Peu importe, au reste, à notre sujet le rôle joué par Mme de Maintenon. Ce que nous voulons mettre en lumière, c’est l’admirable attitude de Beauvillier durant la crise. Il y a sur lui, dans Saint-Simon, une belle page que nous ne pouvons résister au désir de rappeler, si connue qu’elle soit, pour montrer toute la hauteur d’âme de celui qui fut, tout autant que Fénelon, non pas seulement le maître, mais l’ami du duc de Bourgogne.
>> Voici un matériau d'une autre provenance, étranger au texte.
/-- A cancel at a unit boundary, in a stall or with the page under repair ends the operation. -/
theorem cancelRunning_boundary (h : o.begun = false ∨ o.waitVa.isSome = true ∨ s.stalled o = true) :
    s.cancelRunning o = (s.setDetrel o.ctx).stopOp o .cancelled 0 0 0 := by
  unfold State.cancelRunning
  refine if_neg fun hgo => ?_
  rw [Bool.and_eq_true, Bool.and_eq_true, Bool.not_eq_true', Option.isNone_iff_eq_none] at hgo
  obtain ⟨⟨hbegun, hwait⟩, hstall⟩ := hgo
  rcases h with h | h | h
  · exact Bool.false_ne_true (h.symm.trans hbegun)
  · rw [hwait] at h
    exact Bool.false_ne_true h
  · exact Bool.false_ne_true (hstall.symm.trans h)

theorem cancelRunning_begun (hbegun : o.begun = true) (hwait : o.waitVa = none) (hstall : s.stalled o = false) :
    s.cancelRunning o = (s.setDetrel o.ctx).setOp { o with cut := true } := by
  unfold State.cancelRunning
  rw [hbegun, hwait, hstall]
  rfl

theorem cancelAt_started (h : o.st = .running ∨ o.st = .suspended) : s.cancelAt o = s.cancelRunning o := by
  unfold State.cancelAt
  rcases h with h | h <;> rw [h]

theorem cancelAt_over (h : o.st = .done ∨ o.st = .failed) : s.cancelAt o = s.setDetrel o.ctx := by
  unfold State.cancelAt
  rcases h with h | h <;> rw [h]

/-- A cancel that takes effect at once stops its operation, in a state that keeps memory, the network and the operations. -/
theorem cancelAt_stops (hst : o.st.ended = false) (h : o.begun = false ∨ o.waitVa.isSome = true ∨ s.stalled o = true) :
    ∃ u l, s.cancelAt o = u.stopOp { o with aft := l } .cancelled 0 0 0 ∧ u.mem = s.mem ∧ u.lat = s.lat ∧
      u.work.ops = s.work.ops ∧ u.isStopping o.ctx = s.isStopping o.ctx ∧ (o.st ≠ .queued → u = s.setDetrel o.ctx) := by
  have hrun : s.cancelAt o = s.cancelRunning o → ∃ u l, s.cancelAt o = u.stopOp { o with aft := l } .cancelled 0 0 0 ∧
      u.mem = s.mem ∧ u.lat = s.lat ∧ u.work.ops = s.work.ops ∧ u.isStopping o.ctx = s.isStopping o.ctx ∧
      (o.st ≠ .queued → u = s.setDetrel o.ctx) := by
    intro hat
    obtain ⟨-, -, hmem, hlat, hops, -⟩ := setDetrel_keeps s o.ctx
    exact ⟨_, o.aft, hat.trans (cancelRunning_boundary h), hmem, hlat, hops, (reports_setDetrel s o.ctx).stopping o.ctx, fun _ => rfl⟩
  cases hq : o.st with
  | queued =>
    by_cases hcoll : s.collArrived o = true
    · refine hq ▸ hrun ?_
      unfold State.cancelAt
      rw [hq]
      exact if_pos hcoll
    · obtain ⟨gangs, hgangs⟩ := collEnds_gangs s o 6
      refine ⟨s.collEnds o 6, [], ?_, ?_, ?_, ?_, ?_, fun hne => absurd rfl hne⟩
      · unfold State.cancelAt
        rw [hq]
        exact if_neg hcoll
      · rw [hgangs]
      · rw [hgangs]
      · rw [hgangs]
      · rw [hgangs]
        rfl
  | running => exact hq ▸ hrun (cancelAt_started (.inl hq))
  | suspended => exact hq ▸ hrun (cancelAt_started (.inr hq))
  | done => rw [hq] at hst; cases hst
  | failed => rw [hq] at hst; cases hst
  | cancelled => rw [hq] at hst; cases hst

end

/-! ## CANCEL_ARRIVAL -/

section
variable {s : State} {p : Msg}

theorem takeMsg_eq (hd : s.delivers p) : s.takeMsg (s.evArg 0) = some (p, arrived s p) := by
  obtain ⟨hdel, hnet, -⟩ := hd
  unfold State.takeMsg
  rw [if_pos hdel, hnet]
  rfl

/-- A cancel that arrives for a started operation releases its context from determinism (R203). -/
theorem arrived_setDetrel_detrel {n : Nat} {x : Ctx} (hx : s.ctx? n = some x) :
    ∃ y, ((arrived s p).setDetrel n).ctx? n = some y ∧ y.detrel = true := by
  obtain ⟨y, hy⟩ := arrived_ctx? s p hx
  exact setDetrel_detrel hy

theorem arrived_setDetrel_keeps (s : State) (p : Msg) (n : Nat) : SameMem s ((arrived s p).setDetrel n) ∧
    ((arrived s p).setDetrel n).lat.net = s.lat.net.eraseIdx (s.evArg 0) ∧
    ((arrived s p).setDetrel n).work.ops = s.work.ops := by
  obtain ⟨-, -, hmem, hlat, hops, -⟩ := setDetrel_keeps (arrived s p) n
  refine ⟨fun a => ?_, (congrArg Lattice.net hlat).trans (arrived_net s p), hops.trans (arrived_ops s p)⟩
  rw [hmem, arrived_mem]

section
variable {c k g : Nat} {o : Op} (hd : s.delivers p) (hb : p.body = .cancel c k g) (ho : s.op? c k g = some o)
include hd hb ho

theorem cancelArrival_eq : exec .cancelArrival s = .next ((arrived s p).cancelAt o) := by
  show execCancelArrival s = _
  unfold execCancelArrival
  rw [deliver_eq hd, hb]
  dsimp only
  rw [arrived_op?, ho]
  rfl

theorem cancelArrival_cancels (hhold : o.hold = 0) (hst : o.st.ended = false) (hstop : s.isStopping o.ctx = false)
    (h : o.begun = false ∨ o.waitVa.isSome = true ∨ (arrived s p).stalled o = true) :
    Answers (exec .cancelArrival s) fun t => SameMem s t ∧
      (∃ n, t.op? c k g = some n ∧ n.st = .cancelled ∧ n.units = o.units) ∧
      t.lat.net = s.lat.net.eraseIdx (s.evArg 0) ++ [cancelReply o] ∧
      (o.st ≠ .queued → ∀ x, s.ctx? o.ctx = some x → ∃ y, t.ctx? o.ctx = some y ∧ y.detrel = true) := by
  obtain ⟨u, l, hat, hmem, hlat, hops, hustop, hdetrel⟩ := cancelAt_stops (s := arrived s p) hst h
  have hgo : u.isStopping o.ctx = false := hustop.trans ((arrived_isStopping s p o.ctx).trans hstop)
  obtain ⟨hmem', hops', hctxs', hnet'⟩ := stopOp_cancelled (s := u) (o := { o with aft := l }) hhold hgo
  refine ⟨u.stopOp { o with aft := l } .cancelled 0 0 0, by rw [cancelArrival_eq hd hb ho, hat], fun a => ?_,
    ⟨cancelledOp { o with aft := l } (physPkg (u.physOf o.core)), ?_, rfl, rfl⟩, ?_, fun hne x hx => ?_⟩
  · rw [hmem', hmem, arrived_mem]
  · refine (op?_congr hops' c k g).trans (op?_setOp (o := o) ?_ (same_self o) ?_ ?_)
    · exact (op?_congr (hops.trans (arrived_ops s p)) c k g).trans ho
    · show o.hold ≠ 4
      omega
    · show o.hold ≠ 5
      omega
  · rw [hnet', hlat, arrived_net]
    rfl
  · obtain ⟨y, hy, hrel⟩ := arrived_setDetrel_detrel (p := p) hx
    refine ⟨y, ?_, hrel⟩
    rw [State.ctx?, hctxs', ← State.ctx?, hdetrel hne, hy]

theorem cancelArrival_waits (hrun : o.st = .running ∨ o.st = .suspended) (hbegun : o.begun = true) (hwait : o.waitVa = none)
    (hstall : (arrived s p).stalled o = false) : Answers (exec .cancelArrival s) fun t => SameMem s t ∧
      t.op? c k g = some { o with cut := true } ∧ t.lat.net = s.lat.net.eraseIdx (s.evArg 0) ∧
      ∀ x, s.ctx? o.ctx = some x → ∃ y, t.ctx? o.ctx = some y ∧ y.detrel = true := by
  obtain ⟨hmem, hnet, hops⟩ := arrived_setDetrel_keeps s p o.ctx
  obtain ⟨-, -, -, h4, h5⟩ := op?_name ho
  refine ⟨((arrived s p).setDetrel o.ctx).setOp { o with cut := true }, ?_, hmem, ?_, hnet, fun x hx => arrived_setDetrel_detrel hx⟩
  · rw [cancelArrival_eq hd hb ho, cancelAt_started hrun, cancelRunning_begun hbegun hwait hstall]
  · exact op?_setOp ((op?_congr hops c k g).trans ho) (same_self o) h4 h5

theorem cancelArrival_over (hover : o.st = .done ∨ o.st = .failed) : Answers (exec .cancelArrival s) fun t => SameMem s t ∧
    t.op? c k g = some o ∧ t.lat.net = s.lat.net.eraseIdx (s.evArg 0) ∧
    ∀ x, s.ctx? o.ctx = some x → ∃ y, t.ctx? o.ctx = some y ∧ y.detrel = true := by
  obtain ⟨hmem, hnet, hops⟩ := arrived_setDetrel_keeps s p o.ctx
  refine ⟨(arrived s p).setDetrel o.ctx, ?_, hmem, (op?_congr hops c k g).trans ho, hnet, fun x hx => arrived_setDetrel_detrel hx⟩
  rw [cancelArrival_eq hd hb ho, cancelAt_over hover]

end

end

end Sys2Proof.EngineOps
end

section
/-! PROOFS. The arm sequencer and the retention of armed macros (R52, R53, R55): O47. -/

namespace Sys2Proof.EngineOps

open Sys2Proof Sys2Proof.Machine Sys2Proof.LatticeCells Sys2Proof.ThreadReplies Sys2Proof.ContextEnds Sys2Proof.ChildOps

/-! ## A thread and its core state, both changed -/

theorem core?_updCore {s : State} {n : Nat} {c : Core} {f : Core → Core} (hc : s.core? n = some c) (hf : ∀ x, (f x).id = x.id) :
    (s.updCore n f).core? n = some (f c) := by
  have hid : (c.id == n) = true := List.find?_some (p := fun x : Core => x.id == n) hc
  have hfind : (s.updCore n f).core? n = (s.core? n).map (fun x => if x.id == n then f x else x) :=
    find?_updWhere _ _ _ _ (fun x _ => by rw [hf])
  rw [hfind, hc, Option.map_some, if_pos hid]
On comprend, après avoir relu cette page, qu’un auteur étranger ait pu écrire tout récemment : « Il est des êtres dont la vertu sort à certains momens avec un bruit de portes qu’on ouvre ou qu’on ferme. Il en est d’autres chez qui elle demeure comme une servante silencieuse qui ne quitte pas la maison ; et ceux qui viennent du dehors et qui ont froid la trouvent toujours, laborieuse et attentive, au coin de leur feu[2]. »

Saint-Simon avait donc entrepris d’ouvrir les yeux à Beauvillier sur le péril qui le menaçait. Il lui représenta l’hostilité de Mme de Maintenon, l’ébranlement du Roi, et le pressa d’avoir moins d’attachement, au moins en apparence, pour ce qui l’exposait si fort, de montrer plus de complaisance et de parler au Roi. « Il fut inébranlable, continue Saint-Simon. Il me répondit sans la moindre

  1. Correspondance générale, t. IV, p. 237 et 245.
  2. Mæterlinck, la Sagesse et la Destinée, p. 254.